A big challenge for all companies is to improve their decision-making processes. The last decade of B2C innovation demonstrated that companies are getting good at giving the average consumer tools and opportunities to choose what we need (driving directions, purchasing online and more). But this doesn’t translate for engineers in manufacturing settings.

Industrial companies often struggle with data silos, complex dependencies and distributed teams, which can slow down any decision-making process. To solve the problem, companies need to integrate data and streamline communication between teams. By achieving this goal, companies can achieve better decision-making, improve the overall efficiency of the company, accelerate and streamline processes, improve supply chain decisions navigate regulations and much more.

In other words, information accuracy—or inaccuracy, in this case—is a real world roadblock to the idyllic Newmo experience.

LLM and Knowledge Graphs Accelerate Design

So how do we bring this all into reality? The question of how traditional product development can be empowered by the capabilities of AI tools like large language models (LLMs), knowledge graphs (KGs) and generative design has triggered multiple discussions in the industry. One possible path is the integration of LLMs with KGs to interpret data, generate insights and make decisions quickly and accurately. Here’s a high-level view of how this integration can support the accelerated design process:

  1. Collecting Knowledge: The language model gathers information from various sources in the PLM system and feeds it to the KG—which is like a database that focuses on data relationships.
  2. Finding Information: The AI system can then quickly pull relevant information from the KG when needed.
  3. Generating Ideas: The language model can use this information to suggest new or improved design concepts.
  4. Evaluating Designs: The AI system can compare design ideas against the knowledge in the KG, guiding teams on how to improve their designs.
  5. Making Documents: The language model can automatically create design documents using the information from the KG and the design process.

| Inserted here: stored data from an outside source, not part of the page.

-- ==== Sys2Proof/Machine/Encode.lean ====
section
/-! DEFINITION. The encoding of the links (R162): a field's bytes, the CRC and the layout of a frame, the fields of a
traveler, a hold, a notice and an answer. -/

namespace Sys2Proof.Machine

/-! ### Bytes and frames -/

/-- The `width` low bytes of an integer, low byte first, in two's complement (R162). -/
def leBytes : Nat → Int → List Byte
  | 0, _ => []
  | w + 1, v => BitVec.ofInt 8 v :: leBytes w (v / 256)

/-- The bytes of a field (field type table). -/
def Field.bytes : Field → List Byte
  | .int w v => leBytes w v
  | .word c => [BitVec.ofNat 8 c]
  | .text t => BitVec.ofNat 8 t.length :: t
  | .count n => [BitVec.ofNat 8 n]
  | .presence b => [if b then 1 else 0]

def bodyBytes (l : List Field) : List Byte := l.flatMap Field.bytes

/-- `n` bits shifted into the CRC, most significant first, with x¹⁶ + x¹² + x⁵ + 1 (R162). -/
def crcBits : Nat → BitVec 16 → BitVec 16
  | 0, c => c
  | n + 1, c => crcBits n (if c.msb then (c <<< 1) ^^^ 0x1021#16 else c <<< 1)

/-- The CRC-16 of a list of bytes: initial value FFFF, no inversion (R162). -/
def crc16 (l : List Byte) : BitVec 16 :=
  l.foldl (fun c b => crcBits 8 (c ^^^ (BitVec.setWidth 16 b <<< (8 : Nat)))) 0xFFFF#16

/-- The start mark (frame table). -/
def startMark : Byte := 0xA5#8

/-- A frame as it stands on a link (frame table): start mark, length, request code, level, correlation, body, CRC. -/
def frameBytes (code level : Nat) (corr : Byte) (body : List Byte) : List Byte :=
  let covered := leBytes 2 (3 + body.length : Nat) ++ BitVec.ofNat 8 code :: BitVec.ofNat 8 level :: corr :: body
  startMark :: covered ++ leBytes 2 (crc16 covered).toNat

/-- The frame an answer leaves the link as (R162): the status word leads its body. -/
def Answer.frame (x : Answer) : List Byte :=
  frameBytes x.code x.level x.corr (bodyBytes (.word x.status.code :: x.fields))

/-! ### Fields of the records -/

/-- A route: its word, with the first and last stroke of a TOUCH_UP (1.1). -/
def routeFields : Route → List Field
  | .full => [.word 0]
  | .touchUp f l => [.word 1, u1 f, u1 l]
  | .reCure => [.word 2]

/-- The cause of a stroke fault, a GANTRY fault with its code (R86). -/
def strokeCauseFields (c : StrokeFaultCause) : List Field :=
  match c with
  | .gantry code => [.word c.code, u1 code]
  | .head | .travel => [.word c.code]

/-- A hold's detail, in the form of the reason table (10.1). How the zone number that a CURE_UNVERIFIED may carry is told
from PROFILE and DWELL is left open there: it is sent as a third word, 2, and the zone in one byte after it (DESIGN
CHOICE, log 12). -/
def HoldDetail.fields : HoldDetail → List Field
  | .site n => [u1 n]
  | .fiducial c => [.word c.code]
  | .station x => [.word (Station.code x)]
  | .strokeFault k p c => [u1 k, u1 p] ++ strokeCauseFields c
  | .deviation k v m => [u1 k, .word v.code, .word m.code]
  | .cursors k p => [u1 k, u1 p]
  | .material c => [.word c.code]
  | .flashTime n => [u4 n]
  | .underCure d r => [u4 d, u4 r]
  | .overCure b p l => [.word b.code, u4 p, u4 l]
  | .unverified .profile => [.word 0]
  | .unverified .dwell => [.word 1]
  | .unverified (.zone k) => [.word 2, u1 k]
  | .coverage w v => [u1 w, .word v.code]
  | .note n => [u2 n]

/-- A hold record (R148). -/
def Hold.fields (h : Hold) : List Field :=
  [.word h.reason.code, .word h.state.code, .word h.raisedBy.code, .word h.stage.code, uTime h.stamp, u1 h.level] ++
    optional HoldDetail.fields h.detail ++ [u2 h.count] ++
    optional (fun l => [.word (Link.code l)]) h.releasedBy ++ optional (fun t => [uTime t]) h.releasedStamp

/-- A claim field: the word none, or the link (1.1: none, A, B, C). -/
def claimCode : Option Link → Nat
  | none => 0
  | some l => 1 + Link.code l

/-- A fiducial offset: found YES with its components, or NO (R63). -/
def fiducialFields : Fiducial → List Field
  | .offset dx dy => [.word 0, i2 dx, i2 dy]
  | .notFound => [.word 1]

def strokeFaultFields (x : StrokeFault) : List Field := [u1 x.stroke, u1 x.pass] ++ strokeCauseFields x.cause

/-- Every field of a live traveler, in the order of the field table (R21). -/
def travelerFields (t : Nat) (r : Traveler) : List Field :=
  [u1 t, .text r.tag, u1 r.recipe] ++ routeFields r.route ++
    [.word r.stage.code, .word r.place.code, uTime r.inducted, .word (claimCode r.claim)] ++
    optional fiducialFields r.fiducial ++ listOf (fun v => [.word (SiteVerdict.code v)]) r.sites ++
    [.word r.program.code, u1 r.strokeCursor, u1 r.passCursor, u1 r.coat.run, u1 r.coat.skipped, u1 r.coat.faults] ++
    optional strokeFaultFields r.coat.first ++ r.lotsUsed.flatMap (optional fun id => [.text id]) ++
    optional (fun x => [uTime x]) r.sprayEnd ++ [.word (yesNoCode r.forced)] ++
    optional (fun n => [u4 n]) r.lead ++ [u4 r.passDose, u4 r.lifeDose] ++
    listOf (fun v => [.word (CoverageVerdict.code v)]) r.coverage ++ listOf Hold.fields r.holds ++
    optional (fun n => [u1 n]) r.shelfSlot

/-! ### Notices -/

/-- A notice kind's row in the notice table, counted from 0 (R162). -/
def NoticeKind.row : NoticeKind → Nat
  | .overcure .. => 0 | .zoneFailed .. => 1 | .zoneRestored .. => 2 | .ovenStall .. => 3 | .ovenResume .. => 4
  | .lotExpired .. => 5 | .halted .. => 6 | .holdRaised .. => 7 | .holdReleased .. => 8 | .inspectReady .. => 9
  | .inspectAbandoned .. => 10 | .lotMounted .. => 11 | .lotLow .. => 12 | .boardInducted .. => 13
  | .boardStage .. => 14 | .boardRetired .. => 15 | .modeChanged .. => 16 | .speedChanged .. => 17
  | .lineCleared => 18

/-- A halt detail (R7). -/
def HaltDetail.fields : HaltDetail → List Field
  | .link l => [.word (Link.code l)]
  | .board tag t => [.text tag, u1 t]

/-- A list of records, each with its number. R38 says of a page of GetRecipe only "each with its number"; that the number
stands before the record's fields there is a DESIGN CHOICE (log 12). The lists of INSPECT_READY put it first (R56). -/
def numbered {α : Type} (f : α → List Field) (first : Nat) (l : List α) : List Field :=
  .count l.length :: (l.zipIdx first).flatMap fun x => u1 x.2 :: f x.1

def siteFields (x : MaskSite) : List Field := [.word x.kind.code, .word x.policy.code, i2 x.x, i2 x.y]
def rectangleFields (w : Window) : List Field := [i2 w.x0, i2 w.y0, i2 w.x1, i2 w.y1]

/-- The fields of each notice kind (notice table of 11.4). Which of the fields that a record may hold as none, but that
are never none in the notice, carry a presence byte is left open (R162): HALTED's cause and ZONE_RESTORED's value are
sent without one, ZONE_FAILED's last value and HOLD_RAISED's detail with one (DESIGN CHOICE, log 12). -/
def NoticeKind.fields : NoticeKind → List Field
  | .overcure tag t p l b => [.text tag, u1 t, u4 p, u4 l, .word b.code]
  | .zoneFailed k v => u1 k :: optional (fun x => [i2 x]) v
  | .zoneRestored k v => [u1 k, i2 v]
  | .ovenStall tag t => [.text tag, u1 t]
  | .ovenResume tag t v => [.text tag, u1 t, u2 v]
  | .lotExpired h n id => [u1 h, u1 n, .text id]
  | .halted c d => .word c.code :: optional HaltDetail.fields d
  | .holdRaised tag t r who g level d =>
    [.text tag, u1 t, .word r.code, .word who.code, .word g.code, u1 level] ++ optional HoldDetail.fields d
  | .holdReleased tag t r l level n => [.text tag, u1 t, .word r.code, .word (Link.code l), u1 level, u2 n]
  | .inspectReady x tag t k route timeout sites windows =>
    [.word (Station.code x), .text tag, u1 t, u1 k] ++ routeFields route ++ [u1 timeout] ++
      (if x = .pre then numbered siteFields 1 sites else numbered rectangleFields 1 windows)
  | .inspectAbandoned x tag t l n =>
    [.word (Station.code x), .text tag, u1 t] ++ optional (fun l => [.word (Link.code l)]) l ++ [u1 n]
  | .lotMounted h n id kind charge age => [u1 h, u1 n, .text id, u1 kind, u4 charge, u2 age]
  | .lotLow h n id rem low => [u1 h, u1 n, .text id, i4 rem, i4 low]
  | .boardInducted tag t k => [.text tag, u1 t, u1 k]
  | .boardStage tag t before after p => [.text tag, u1 t, .word before.code, .word after.code, .word p.code]
  | .boardRetired tag t o => [.text tag, u1 t, .word o.code]
  | .modeChanged before after => [.word before.code, .word after.code]
  | .speedChanged before after c => [u2 before, u2 after, .word c.code]
  | .lineCleared => []

/-- A notice in an answer (11.4): serial, stamp, class, kind, then the fields of its kind. -/
def Notice.fields (n : Notice) : List Field :=
  [uTime n.serial, uTime n.stamp, .word n.kind.cls.code, .word n.kind.row] ++ n.kind.fields

/-- The bytes a notice takes in an answer body. -/
def Notice.size (n : Notice) : Nat := (bodyBytes n.fields).length

/-! ### Fields of recipes, profiles, heads -/

def headerFields (h : Header) : List Field :=
  [.text h.name, u2 h.revision, u2 h.length, u2 h.width, u1 h.kind, u2 h.flashMin, u2 h.flashMax, u2 h.dwellMin,
    u2 h.dwellMax, u1 h.profile]

def windowFields (w : Window) : List Field := rectangleFields w ++ [u2 w.thickness, u1 w.tolerance, u1 w.mask]

/-- Serpentine is yes or no, the valve ON or OFF, each with its first word 0 (2.2). -/
def strokeFields (x : Stroke) : List Field :=
  [u1 x.head, u1 x.window, i2 x.startX, i2 x.startY, i2 x.endX, i2 x.endY, u2 x.height, u1 x.passes, i2 x.stepX,
    i2 x.stepY, .word (yesNoCode x.serpentine), .word (yesNoCode x.valveOn)]

/-- A cure profile's fields (R39); the sixteen weights stand one byte each, with no count (DESIGN CHOICE, log 12). -/
def profileFields (p : Profile) : List Field :=
  u1 p.base :: p.weights.map u1 ++ [u4 p.required, u4 p.passMax, u4 p.lifeMax]

def headFields (c : HeadConfig) : List Field :=
  [u2 c.flow, u2 c.fan, u2 c.height, u2 c.zMin, u2 c.zMax, u2 c.fanMin, u2 c.fanMax, u2 c.vMin, u2 c.vMax,
    u2 c.transit]

def pointFields (p : Point) : List Field := [i4 p.x, i4 p.y, i4 p.z]

def gantryFields (l : GantryLimits) : List Field :=
  [i4 l.xMin, i4 l.xMax, i4 l.yMin, i4 l.yMax, i4 l.zMin, i4 l.zMax] ++ pointFields l.origin ++ pointFields l.park ++
    [u2 l.parkSpeed]

def timeoutFields (t : Timeouts) : List Field :=
  [u1 t.transfer, u1 t.pre, u1 t.post, u2 t.margin, u1 t.fiducial, u2 t.reload]

end Sys2Proof.Machine
end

While LLM models can be efficiently used to capture unstructured information, KG itself can be built from various design sources representing existing product design and real information that exists in PLM systems. The ideas and practical examples of KG implementations already exist and are done by industrial companies and researchers.

In this picture, you can get an idea how KGs can capture information and insights form multiple design sources to be used for LLM creations later. (Image: OpenBOM.)

In this picture, you can get an idea how KGs can capture information and insights form multiple design sources to be used for LLM creations later. (Image: OpenBOM.)

When both LLM and KG are connected and integrated, they bring specific design data from a company’s files. They are captured and translated into LLM models which contextualizes data and enables engineers to easily use and produce new designs, bills of materials, production plans and supply chain optimization.

Where Does AI and PLM Go from Here?

By linking AI and PLM, the industry will take engineers through an imaginative landscape filled with game-changing ideas and disruptive possibilities, examining what it might mean for businesses globally. Industrial companies are looking at how to improve the effectiveness of decisions in product development. And by further integrating LLMs with KGs and PLM, design teams can harness the power of AI to speed up their product development process.

Our quest to understand the future of PLM and AI is a journey into a realm of endless potential. As we move forward, we will discover a huge potential for new data-driven technologies. The goal to turn manufacturing companies from traditional “electronic paper” legacy PLM processes into a data-driven world of AI and knowledge is very promising.